Gleanings From The Harvest
Galveston County's Link Between Surplus Food and Hungry People
How would you feel if you only had enough food to eat once a day? Or if you didn't know where your next meal was coming from?
How well would you do on your job if you hadn't eaten for two days?
How well could your children learn if they went to school day after day on an empty stomach?
That's the plight of many people in Galveston County. Hunger is a major problem here. Parents are desperate to get enough food for their children. Older people, many homebound, don't have enough money to buy nourishing food. The working poor are sometimes too proud to ask for public assistance or are making just a bit too much, but not enough, to make ends meet. And what about the single mom who can't qualify for benefits for another week? When you're hungry now, a promise of help later on doesn't fill your stomach.
Where can these people turn?
They could go to church pantries, social service agencies and faith-based charities. But there is never enough food at these distribution centers to meet the needs of all who are desperately in need.
Solving the problem of hunger in Galveston County is not just a matter of getting more food to the needy. It's a matter of getting more food to the organizations that serve the needy.

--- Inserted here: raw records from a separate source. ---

-- ==== Sys2Proof/Certificates/Slice0/Obligations.lean ====
section
/-! DEFINITION. The statements for the provers, chapter by chapter. Each `def Obligations.<Name> : Prop` is listed in
OBLIGATIONS.json. -/

/-! ### Words the statements use -/

namespace Sys2Proof.Claims

open Sys2Proof Sys2Proof.Machine

/-- The codes and their commands (R138). -/
def commandTable : List (Byte × Instr) :=
  [(0x01, .nop), (0x02, .definePort), (0x03, .defineStream), (0x04, .defineDetector), (0x05, .defineWatch),
    (0x06, .apply), (0x08, .start), (0x09, .stop), (0x0A, .abort), (0x0B, .extend), (0x0C, .setLevel),
    (0x0D, .clearFault), (0x10, .queryStream), (0x11, .queryFaults), (0x12, .queryPort), (0x18, .setTime),
    (0x19, .setLine), (0x1F, .resetPart)]

/-- The rows of the commands of the command ring, UNKNOWN_COMMAND among them. -/
def commandRows : List Instr := .unknownCommand :: commandTable.map Prod.snd

/-- The command a code selects; any other code is UNKNOWN (R138, R164). -/
def commandFor (code : Byte) : Instr := (commandTable.lookup code).getD .unknownCommand

/-- The part is on and the Command Unit is EXECUTING a record with this code. -/
abbrev Executing (s : State) (r : CommandRecord) (code : Byte) : Prop :=
  s.live = true ∧ s.cmd.state = .executing r ∧ r.code = code

/-- `t`, which holds a command's effects, with the Command Unit WRITING this result (R139, R142). -/
def answered (t : State) (r : CommandRecord) (code : ResultCode) (detail : Nat) (response : Option (Vector Word 6)) : State :=
  { t with cmd := { t.cmd with state := .writing r ⟨code, BitVec.ofNat 16 detail, response⟩ } }

/-- The access of an arrival (R1, R2). -/
def accessOf (c : BusCycle) : Access :=
  { kind := if c.pweLow then .write c.data else .read, addr := c.addr, high := c.pubLow, low := c.plbLow }

/-- The Path Unit is ready, the part is on, and a strobe is low. -/
abbrev Arrives (c : BusCycle) (s : State) : Prop :=
  s.live = true ∧ s.path.phase = .ready ∧ (c.poeLow || c.pweLow) = true

/-- The processor port shows this arrival; nothing else changes (R1). -/
def onBus (c : BusCycle) (s : State) : State := { s with path := { s.path with bus := some c } }

/-- The access is forwarded; nothing else changes. -/
def forwardedWith (s : State) (a : Access) (e : Effect) : State :=
  { s with path := { s.path with phase := .forwarded a e } }

/-- The access is held from now on; nothing else changes (R11). -/
def heldWith (s : State) (a : Access) (r : RingId) (slot word limit : Nat) : State :=
  let h : HeldAccess := { access := a, ring := r, slot := slot, word := word, limit := limit, time := 0, releasable := true }
  { s with path := { s.path with phase := .held h } }

/-- PRDY has risen with this word on PD; nothing else of `s` changes. With the strobes high already, the Path Unit is ready at
once (log 22). -/
def endedWith (s : State) (pd : Word) : State :=
  { s with path := { s.path with phase := if s.path.bus = none then .ready else .ended, pd := pd } }

/-- Slot i of the ring is filled: it lies among the `fill` slots from the consumer on (R23). -/
abbrev Filled (count : Nat) (v : Ring) (i : Nat) : Prop := ∃ j, j < v.fill ∧ i = (v.consumer + j) % count

/-- Every block but Start-up Control, the Path Unit, memory, the free index and the queue is as after reset. -/
def BlocksAsReset (t : State) : Prop :=
  t.arb = State.reset.arb ∧ t.rings = State.reset.rings ∧ t.streams = State.reset.streams ∧
  t.engines = State.reset.engines ∧ t.ports = State.reset.ports ∧ t.detectors = State.reset.detectors ∧
  t.watches = State.reset.watches ∧ t.cmd = State.reset.cmd ∧ t.events = State.reset.events ∧ t.time = State.reset.time

/-- The ones among the five straps (R181). -/
def ones (base : BitVec 4) (bpar : Bool) : Nat :=
  ([base.getLsbD 0, base.getLsbD 1, base.getLsbD 2, base.getLsbD 3, bpar].filter id).length

/-- Whose burst it is. -/
def ownedBy : Requester → PortUse → Bool
  | .deposit, .deposit _ => true
  | .fetch, .fetch _ => true
  | .record, .eventRecord _ => true
  | .record, .identityFirst _ => true
  | .record, .identitySecond _ => true
  | .command, .commandRead => true
  | .command, .commandResult _ => true
  | _, _ => false

/-- The burst B of a stream's definition with the port's C (R50). -/
def burstWords (d : StreamDef) (C : Nat) : Nat := if d.burstCode = 0 then C else d.burstCode

/-- The stream event an enabled kind raises, or no change. -/
def raisedIf (enabled : Bool) (u : EventUnit) (e : Event) : EventUnit := if enabled then u.raise e else u

/-- A boundary that comes at port p and needs no report and no repair (R104): of a MASTER port, a SLAVE port's first sync, a
sync on time or after a late frame, or a short one under EARLY. -/
abbrev CleanBoundary (s : State) (p : Fin 4) (d : PortDef) (fsy : List Bool) (position : Nat) : Prop :=
  s.live = true ∧ (s.port p).active = some d ∧ (s.port p).boundaryPosition d fsy = some position ∧
  s.boundaryCanCome p d position = true ∧
  ((s.port p).sync = .synced → 16 * d.channels ≤ position ∧ (d.check = .exact → d.frameBits ≤ position))

/-- The first sync in these samples is made by sample i + 1, the last of them: high after a low one (R87). -/
def SyncsAt (fsy : List Bool) (i : Nat) : Prop :=
  fsy.length = i + 2 ∧ fsy[i]? = some false ∧ fsy[i + 1]? = some true ∧
  ∀ j, j < i → fsy[j]? = some false → fsy[j + 1]? = some false

/-- The frame under way is whole: no reserved place is outstanding, and a transmit stream that is RUNNING and TAKING is at channel
0 again (log 10). -/
def FrameWhole (s : State) (p : Fin 4) : Prop :=
  (s.port p).admitted = false ∧
  ¬ ((s.stream (txOf p)).state = .running ∧ (s.port p).tx = .taking ∧ (s.stream (txOf p)).k ≠ 0)

/-- The frames of a run that have moved, as STREAM_ENDED gives them (R78). -/
def wholeFrames (words C : Nat) : Word := BitVec.ofNat 16 (words / C)

/-- A burst of the Deposit Engine for the receive stream of port p is under way. -/
def depositUnderWay (s : State) (p : Fin 4) : Bool :=
  match s.arb.use with
  | .deposit b => b.port == p
  | _ => false

/-- A burst of the Fetch Engine for the transmit stream of port p is under way. -/
def fetchUnderWay (s : State) (p : Fin 4) : Bool :=
  match s.arb.use with
  | .fetch b => b.port == p
  | _ => false

/-- What the processing of marks leaves of an RX FIFO, of the segment record and of the event queue. -/
structure MarkWork where
  fifo : List RxEntry
  segOpen : Bool
  segWords : Nat
  events : EventUnit

/-- The marks at the head of the RX FIFO of stream n leave it, one after the other (R69). START opens the segment record with
count 0 and raises SEGMENT_START, END closes it and raises SEGMENT_END with the count, each with the ring's producer and lap and
the mark's tag (R123, R124), subject to the stream's SEGMENT enable. -/
def marksProcessed (enabled : Bool) (n : Fin 8) (v : Ring) : List RxEntry → Bool → Nat → EventUnit → MarkWork
  | .mark .segStart tag :: f, _, _, u => marksProcessed enabled n v f true 0 (raisedIf enabled u
      ⟨.segmentStart, BitVec.ofNat 8 n.val, BitVec.ofNat 16 v.producer, v.lap.getD 0, 0, tag⟩)
  | .mark .segEnd tag :: f, _, words, u => marksProcessed enabled n v f false words (raisedIf enabled u
      ⟨.segmentEnd, BitVec.ofNat 8 n.val, BitVec.ofNat 16 v.producer, v.lap.getD 0, BitVec.ofNat 16 words, tag⟩)
  | f, segOpen, words, u => ⟨f, segOpen, words, u⟩

/-- The receive side of a port: the stream's entry, the RX FIFO, current frame admitted, and the event queue. -/
structure RxSide where
  entry : StreamEntry
  fifo : List RxEntry
  admitted : Bool
  events : EventUnit

/-- `t` holds this receive side after the marks at the head of the FIFO, which wait while a deposit burst of the stream is under
way (R69). -/
def LeftWithMarksDone (s t : State) (p : Fin 4) (ds : StreamDef) (x : RxSide) : Prop :=
  let n := rxOf p
  let m : MarkWork := if depositUnderWay s p then ⟨x.fifo, x.entry.segOpen, x.entry.segWords, x.events⟩
    else marksProcessed ds.enables.segment n (s.ring (.stream n)) x.fifo x.entry.segOpen x.entry.segWords x.events
  t.stream n = { x.entry with segOpen := m.segOpen, segWords := m.segWords } ∧ (t.port p).rxFifo = m.fifo ∧
    (t.port p).admitted = x.admitted ∧ t.events = m.events

/-- A frame of C channels is offered to RUNNING receive stream n (R99): not admitted with the gate closed or the limit reached;
dropped with an OVERRUN for want of room or under CLEARED (R73, R101); else admitted with C places. At the run limit an
extension is applied with RUN_EXTENDED (R62), or the limit is reached and, with gating on, the gate closes with an END mark
(R60, R121). -/
def frameOffered (ds : StreamDef) (C : Nat) (n : Fin 8) (gating : Bool) (tag : Tag) (x : RxSide) : RxSide :=
  let e := x.entry
  let total := e.admitted + C
  let count := satInc (e.faultCount .overrun)
  let taken : StreamEntry := { e with admitted := total }
  let fifo := x.fifo ++ (List.range C).map .reserved
  if e.gateOpen = false ∨ e.limitReached = true then x
  else if 32 < (x.fifo.filter RxEntry.isPlace).length + C ∨ (ds.resume = .cleared ∧ e.flag .overrun = true) then
    { x with
      entry := { e with flags := e.flags.set 1 true, counts := e.counts.set 1 count }
      events := raisedIf (ds.enables.fault && !e.flag .overrun) x.events
        ⟨.fault, BitVec.ofNat 8 n.val, 2, 0, BitVec.ofNat 16 count, tag⟩ }
  else if e.limit ≠ some total then ⟨taken, fifo, true, x.events⟩
  else match e.extension with
    | some f => ⟨{ taken with extension := none, limit := some (total + f * C) }, fifo, true,
        raisedIf ds.enables.lifecycle x.events ⟨.runExtended, BitVec.ofNat 8 n.val, BitVec.ofNat 16 f,
          BitVec.ofNat 16 (min 65535 ((total + f * C - e.deposited) / C)), 0, tag⟩⟩
    | none =>
      if gating then ⟨{ taken with limitReached := true, gateOpen := false }, fifo ++ [.mark .segEnd tag], true, x.events⟩
      else ⟨{ taken with limitReached := true }, fifo, true, x.events⟩

/-- The event of a block end with this peak, if the detector of stream n goes from one state to another that raises one (R116). -/
def signalRaised (en : Enables) (n : Fin 8) (before now : DetectorState) (peak : Nat) (tag : Tag) (u : EventUnit) : EventUnit :=
  let signal : EventKind → Event := fun kind => ⟨kind, BitVec.ofNat 8 n.val, BitVec.ofNat 16 peak, 0, 0, tag⟩
  match before, now with
  | .quiet, .onset => raisedIf en.onset u (signal .signalOnset)
  | .quiet, .present | .onset, .present => raisedIf en.signal u (signal .signalPresent)
  | .present, .quiet | .fading, .quiet => raisedIf en.signal u (signal .signalEnded)
  | _, _ => u

/-- The events with that of the transmit stream of port p at a boundary: STREAM_STARTED of a PENDING one, STREAM_ENDED of a
STOPPING one with its reason, and of an exhausted run with reason COMPLETE (R55, R57, R64, R78). -/
def txBoundaryEvents (s : State) (p : Fin 4) (C : Nat) : EventUnit :=
  let n := txOf p
  let e := s.stream n
  let fifo := (s.port p).txFifo
  let ended : Word → Nat → Event := fun reason discarded =>
    ⟨.streamEnded, BitVec.ofNat 8 n.val, reason, wholeFrames e.sent C, BitVec.ofNat 16 (min 65535 discarded), s.time.counter⟩
  match e.active with
  | none => s.events
  | some ds =>
    if e.state = .pending then raisedIf ds.enables.lifecycle s.events ⟨.streamStarted, BitVec.ofNat 8 n.val,
      BitVec.ofNat 16 ds.runFrames, BitVec.ofNat 16 (s.ring (.stream n)).consumer, 0, s.time.counter⟩
    else if e.state = .stopping then raisedIf ds.enables.lifecycle s.events
      (ended (if e.stopping = some .starved then 4 else 2) (e.discarded + fifo.length))
    else if e.state = .running ∧ e.limitReached = true ∧ fifo = [] ∧ fetchUnderWay s p = false then
      raisedIf ds.enables.lifecycle s.events (ended 1 e.discarded)
    else s.events

/-- FRAME is reported with this index for each stream of the port that is not ABSENT, the transmit stream first (R104; log 17). -/
def frameReported (s : State) (p : Fin 4) (index : Nat) : State := (s.occur (txOf p) .frame index).occur (rxOf p) .frame index

/-- Every reserved place holds the idle word (R105). -/
def paddedWith (idle : Word) (f : List RxEntry) : List RxEntry := f.map fun z => match z with
  | .reserved c => .sample idle c
  | z => z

Small church pantries do a remarkable job of supplying food to those in need. But they can't receive and hold a truckload of milk when it becomes available. Organizations that feed people hot meals can't store fresh and frozen surplus food just because it becomes available. And many agencies don't have the funds to buy discounted food from the Houston Food Bank and similar sources.
The solution is the Galveston County Food Bank, an interfaith community-based organization established solely to receive surplus food from restaurants, grocery stores, institutions that prepare meals, corporations that manufacture food products, food brokers and shippers.
Gleanings stores and re-distributes this food to its members, a network of organizations that have identified and can rapidly deliver this food to the hungry of Galveston County. In this way, a variety of nutritious food items can be made consistently available all year-round to those who feed the needy.